I never thought justice would always prevail. Depending on one’s opinion on what defines justice, sometimes it does, sometimes it doesn’t. Whether it dominates is anyone’s guess.

There is no such thing as an unchanging moral code. Our views of morality are much different than they were when the Gospels were written. And even more so with the OT. They are different from culture to culture, as well. Humans define morality, not some hidden deity. Not only do humans, as a group, define morality, individuals have their own views. Gay marriage and sex being the first that comes to mind.

Your god, through his churches, has changed his mind even in our times. Interracial marriage, gay marriage. Not so unchanging, is it?

Yep, sin is a theological concept. I have never sinned.
Men run Church's not YHWH! Organized Religion has little to do with
YHWH.
 
There is a logic to "mutually assured survival" just as there is to "mutually assured destruction". Morality is based on mutual interests, at least on a secular level. On a spiritual level, many religions and spiritual beliefs across cultures seem to recognize a natural harmony with others, including nature itself.

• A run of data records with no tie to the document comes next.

/-- While the block runs, a served write of LLY_BND_GT_SEL, LLY_MCE_KSEL, LLY_MCE_WSEL, LLY_AUD_SEL or LLY_EVR_SEL by a source, or of LLY_DPA_QSEL by a VF
that presents a slice, keeps the number and latches the record it names (a grain's entry, a key's state, a walk, an audit sum, a record's first words,
a queue's state and counts) into that source's or VF's own registers; nothing else changes. (03_slices_and_binder.md, 05_memory_crypt.md,
10_dispatch_and_preemption.md, 12_buffers_credits_conservation.md, 24_event_recorder.md, 26_register_map.md) -/
def Obligations.SelectWritesLatchTheirView : Prop :=
  ∀ (s : State) (src n : Nat), s.Runs →
    (s.readable src R.bndGtSel = true → n < nGrains → (src = 0 ∨ src = 1 ∨ 2 ≤ src) → Goes (.gtSelWrite src n) s (fun t => Writes s t
      [(srcReg src R.bndGtSel, n), (srcReg src R.bndGtLo, (s.grain n).pack % 2 ^ 32), (srcReg src R.bndGtHi, (s.grain n).pack / 2 ^ 32)]))
    ∧ (s.readable src R.mceKsel = true → n < 1024 → Goes (.mceKselWrite src n) s (fun t => Writes s t
      [(srcReg src R.mceKsel, n), (srcReg src R.mceKstat, (s.key n).pack)]))
    ∧ (s.readable src R.mceWsel = true → n < 64 → Goes (.mceWselWrite src n) s (fun t => Writes s t
      [(srcReg src R.mceWsel, n), (srcReg src R.mceWstat, (tget (dflt none) s.mce.walks n).elim 0 Walk.old),
       (srcReg src R.mceWleft, (tget (dflt none) s.mce.walks n).elim 0 Walk.count)]))
    ∧ (s.readable src R.audSel = true → n < 16 → Goes (.audSelWrite src n) s (fun t => Writes s t
      [(srcReg src R.audSel, n), (srcReg src R.audVal, s.auditSums.getD n 0)]))
    ∧ (s.readable src R.evrSel = true → ∀ r, n < 65536 → s.evr.mem[n]? = some r → Goes (.evrSelWrite src n) s (fun t =>
      t = { s with regs := t.regs } ∧ t.rd (srcReg src R.evrSel) = n + 65536
      ∧ (∀ k, k < 16 → t.rd (srcReg src (R.evrRec + 4 * k)) = fieldAt r.bytes (4 * k) 4 % 2 ^ 32)
      ∧ ∀ b, b ≠ srcReg src R.evrSel → (∀ k, k < 16 → b ≠ srcReg src (R.evrRec + 4 * k)) → t.rd b = s.rd b))
    ∧ (∀ v m x, v < 64 → s.exists v = true → s.presents v = some m → n < 4096 → s.queue m n = some x → Goes (.qselWrite v n) s (fun t =>
      t = { s with regs := t.regs } ∧ t.rd (vfReg v V.dpaQsel) = n ∧ t.rd (vfReg v V.dpaQstat) = s.qstat m n % 2 ^ 32
      ∧ t.rd (vfReg v V.dpaCnt) = x.submitted % 2 ^ 32 ∧ t.rd (vfReg v (V.dpaCnt + 4)) = x.submitted / 2 ^ 32 % 2 ^ 32
      ∧ t.rd (vfReg v (V.dpaCnt + 8)) = x.admitted % 2 ^ 32 ∧ t.rd (vfReg v (V.dpaCnt + 16)) = x.refused % 2 ^ 32
      ∧ t.rd (vfReg v (V.dpaCnt + 24)) = x.completed % 2 ^ 32 ∧ t.rd (vfReg v (V.dpaCnt + 32)) = x.cancelled % 2 ^ 32
      ∧ ∀ b, b ≠ vfReg v V.dpaQsel → b ≠ vfReg v V.dpaQstat → (∀ k, k < 10 → b ≠ vfReg v (V.dpaCnt + 4 * k)) → t.rd b = s.rd b))

/-- While the block runs, a host REGISTER_WRITE with all bytes enabled to a place of PF0's window whose fields are only RW and RO and which has no effect
of its own writes the RW bits of the value and keeps the rest; a write with fewer bytes enabled is dropped with LLY_ID_ACCERR.PARTIAL set and no other
register changed; IRQ_EN_WRITE keeps the 16 enables and changes no other register. (00_scope.md, 26_register_map.md) -/
def Obligations.RegisterWritesReachTheirPlace : Prop :=
  ∀ (s : State), s.Runs →
    (∀ (a v : Nat) (r : RegRow), a < 2 ^ 20 → a % 4 = 0 → rowAt a = some r → (∀ f ∈ r.fields, f.acc = Acc.rw ∨ f.acc = Acc.ro) → v < 2 ^ 32 →
      a ∉ [R.bndGtSel, R.mceKsel, R.mceWsel, R.audSel, R.evrSel, R.chkCommit, R.chkMode, R.tcuInject, R.fpcCtl, R.lcCtrl, R.mbxCfg, R.mbxSqTail,
           R.mbxCqHead, R.mbxDctl, R.srcCtl, R.irqEn] →
      Goes (.registerWrite 0 pf0 a 15 v) s (fun t => Writes s t
        [(a, s.rd a - (s.rd a &&& accMask a (fun x => x == Acc.rw)) + (v &&& accMask a (fun x => x == Acc.rw)))]))
    ∧ (∀ (a be v : Nat), a < 2 ^ 24 → a % 4 = 0 → (rowAt a).isSome = true → be < 15 →
      Goes (.registerWrite 0 pf0 a be v) s (fun t => t = { s with regs := t.regs } ∧ bit (t.rd R.idAccerr) 0 = true ∧ ∀ b, b ≠ R.idAccerr → t.rd b = s.rd b))
    ∧ (∀ v, Goes (.irqEnWrite 0 v) s (fun t =>
        t = { s with regs := t.regs, hfp := t.hfp } ∧ t.rd R.irqEn = v % 2 ^ 16 ∧ ∀ b, b ≠ R.irqEn → t.rd b = s.rd b))

/-- An offset of PF0's window that holds no register (and is no place of the MSI-X table or pending bits) reads 0 for every source, and, where the access
is served, a write to it changes only LLY_ID_ACCERR, where UNMAPPED is set. A write to such an offset of a VF's window changes nothing. (R550) -/
def Obligations.UnmappedOffsetsReadZeroAndDropWrites : Prop :=
  ∀ (s : State), s.Runs →
    (∀ (src a : Nat), rowAt a = none → ¬ (0x800000 ≤ a ∧ a < 0x800200) → a ≠ 0x801000 → a ≠ 0x801004 → s.pfView src a = 0)
    ∧ (∀ (a be v : Nat), rowAt a = none → a % 4 = 0 → a < 2 ^ 24 → ¬ (0x800000 ≤ a ∧ a < 0x800200) → a ≠ 0x801000 → a ≠ 0x801004 →
      Goes (.registerWrite 0 pf0 a be v) s (fun t => t = { s with regs := t.regs } ∧ bit (t.rd R.idAccerr) 1 = true ∧ ∀ b, b ≠ R.idAccerr → t.rd b = s.rd b))
    ∧ (∀ (f off be v : Nat), f < 64 → off % 4 = 0 → off < 2 ^ 18 → findRow vfRegs off = none → ¬ (0x20000 ≤ off ∧ off < 0x20200) →
      Goes (.registerWrite 0 f off be v) s (fun t => t = s))

/-- With DDP_ACCESS loaded and debug open each frame shifts out the result of the frame before and holds its own: DDP_STATUS, DDP_READ of a register
without read effect, DDP_WRITE of one, DDP_CORE_DEBUG of a core. EXTEST, CLAMP and HIGHZ begin a warm reset of cause 7 with the fuses kept;
INSTRUCTION_LOAD of another opcode and TAP_RESET (to IDCODE, PRESUMED, log 24) only load. HDR_ENTRY deafens the I3C target until HDR_EXIT; ENTDAA
gives it an address and sends the low bits of OTP row 60; MCTP_CONTROL is answered with 64 bytes the spec does not give. (16_lifecycle_and_debug.md,
23_power_reset_startup.md, 25_boundary_signals.md) -/
def Obligations.DebugTapAndSidebandAnswer : Prop :=
   (let result := fun (op addr data st : Nat) => op % 4 * 2 ^ 70 + addr % 2 ^ 30 * 2 ^ 40 + data % 2 ^ 32 * 2 ^ 8 + st
    let outs := fun (s : State) (l : List Nat) => s.out ++ [⟨.tap, [0x10, s.pins.ddp], []⟩, ⟨.tap, l, []⟩]
    ∀ (s : State), s.Runs → s.pins.tapInstr = 0x10 → s.pins.porst = false → s.pins.vddLly = true → s.debugOpen = true →
      Goes .ddpStatus s (fun t => t = { s with pins := { s.pins with ddp := result 0 0 0 0 }, out := outs s [0, 0, 0, 0] })
      ∧ (∀ a, a < 2 ^ 24 → a % 4 = 0 → a ∉ [R.spnTickLo, R.chkTickLo, R.hfpStale] → accMask a (fun x => x == Acc.rc) = 0 →
        Goes (.ddpRead a) s (fun t => t = { s with pins := { s.pins with ddp := result 1 a (s.pfView 1 a) 0 }, out := outs s [1, a, s.pfView 1 a, 0] }))
      ∧ (∀ a v, a < 2 ^ 24 → a % 4 = 0 → v < 2 ^ 32 → (a / 4096 == 0xF && (s.lcCode == 0x14 || s.lcCode == 0xFF)) = false →
        Goes (.ddpWrite a v) s (fun t => ∃ u, (s.emit .tap [0x10, s.pins.ddp] []).pfWrite 1 a v = u ∧
          t = { u with pins := { u.pins with ddp := result 2 a v 0 }, out := u.out ++ [⟨.tap, [2, a, v, 0], []⟩] }))
      ∧ (∀ c v, c < 4 → (s.core c).st = .running → bit v 0 = true → v < 2 ^ 32 → Goes (.ddpCoreDebug c 0 true v) s (fun t =>
          t = { s with ccx := t.ccx, pins := { s.pins with ddp := result 3 (2 ^ 28 * c) v 0 }, out := outs s [3, 2 ^ 28 * c, v, 0] }
          ∧ (t.core c).st = .halted ∧ ∀ d, d ≠ c → t.core d = s.core d))
      ∧ (∀ c r v, c < 4 → r ≤ 5 → Goes (.ddpCoreDebug c r false v) s (fun t =>
          t = { s with pins := { s.pins with ddp := result 3 (2 ^ 28 * c + r) (s.dbgRead c r) 0 }, out := outs s [3, 2 ^ 28 * c + r, s.dbgRead c r, 0] })))
  ∧ (∀ (s : State), s.Runs → s.pins.tapHold = false → s.pins.porst = false → s.lc.burn = none →
      (∀ c op, (c, op) ∈ [(Instr.extest, 3), (Instr.clamp, 4), (Instr.highz, 5)] → Goes c s (fun t =>
        t.pins.tapInstr = op ∧ t.pins.tapHold = true ∧ t.inReset = true ∧ t.rd R.srcCause = 7 ∧ t.lc.otp = s.lc.otp ∧ t.pending = s.pending))
      ∧ (∀ op, s.tapOp op ∉ [3, 4, 5] → Goes (.instructionLoad op) s (fun t => t = { s with pins := { s.pins with tapInstr := s.tapOp op } }))
      ∧ (∀ op, s.tapOp op ∈ [3, 4, 5] → Goes (.instructionLoad op) s (fun t => t.pins.tapInstr = s.tapOp op ∧ t.inReset = true))
      ∧ Goes .tapReset s (fun t => t = { s with pins := { s.pins with tapInstr := 1 } }))
  ∧ ((∀ s : State, Goes .hdrEntry s (fun t => t = { s with pins := { s.pins with i3cDeaf := true } })
      ∧ Goes .hdrExit s (fun t => t = { s with pins := { s.pins with i3cDeaf := false } }))
    ∧ (∀ (s : State) (a : Nat), s.Runs → s.pins.i3cDeaf = false → s.pins.i3cAddr = none → s.src.upAt + 19532 ≤ s.spn.tick → a < 128 →
        Goes (.entdaa a) s (fun t => t = { s with pins := { s.pins with i3cAddr := some a }, out := s.out ++ [⟨.mctp, [0, s.otpRow 60 % 2 ^ 32], []⟩] }))
    ∧ (∀ (s : State) (cmd : Nat) (data : List Byte), s.Runs → s.pins.i3cDeaf = false → s.pins.i3cAddr.isSome = true →
        Goes (.mctpControl cmd data) s (fun t => ∃ d : List Byte, d.length = 64 ∧ t = { s with out := s.out ++ [⟨.mctp, [1, cmd], d⟩] })))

Schindler and Perlasca can be partly attributed to upbringing along with an individual sense of morality based upon their upbring. Some people are naturally more caring than others. I don't know how much of that is genetic, family upbringing and social conditioning.
Good point.
Mutual cooperation is found across the animal world, and can be explained by Darwinian scientific principles.

I don't think Perlasca and Schindler had a better moral upbringing, or a more finely tuned moral sensibility than most people.

What they had was courage.

When the vast majority of people hear about what Oskar or Giorgio did, they agree wholeheartedly with it and commend it. But most people, even if they know absolute right from absolute wrong, are not able to be heroes.